-- ==== Sys2Proof/Machine/CmdNet.lean ====
section
/-! DEFINITION. Meanings of the Ethernet rows (R416 to R424). -/

namespace Sys2Proof.Machine

/-- ETH_FRAME_RECEIVED (R417). -/
def execEthFrameReceived (m : EIx) (frame : List Byte) (s : State) : Host.Outcome State Fault Refusal :=
  done s (ethFrameRun s m.val frame)

/-- FRAME_RING_ADMIT (R421). -/
def execFrameRingAdmit (m : EIx) (s : State) : Host.Outcome State Fault Refusal :=
  done s (ringAdmitRun s m.val)

/-- ETH_LINK_DOWN (R424). -/
def execEthLinkDown (m : EIx) (s : State) : Host.Outcome State Fault Refusal :=
  done s (ethDownRun s m.val)

/-- ETH_LINK_UP (R424). -/
def execEthLinkUp (m : EIx) (s : State) : Host.Outcome State Fault Refusal :=
  done s (ethUpRun s m.val)

end Sys2Proof.Machine
end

------------------------------------------------

» **WHAT IS NEEDED**
Take each line of the material that contains the word "Host" and list it.

» **WRITTEN REPLY**
def execEthFrameReceived (m : EIx) (frame : List Byte) (s : State) : Host.Outcome State Fault Refusal :=
def execFrameRingAdmit (m : EIx) (s : State) : Host.Outcome State Fault Refusal :=
def execEthLinkDown (m : EIx) (s : State) : Host.Outcome State Fault Refusal :=
def execEthLinkUp (m : EIx) (s : State) : Host.Outcome State Fault Refusal :=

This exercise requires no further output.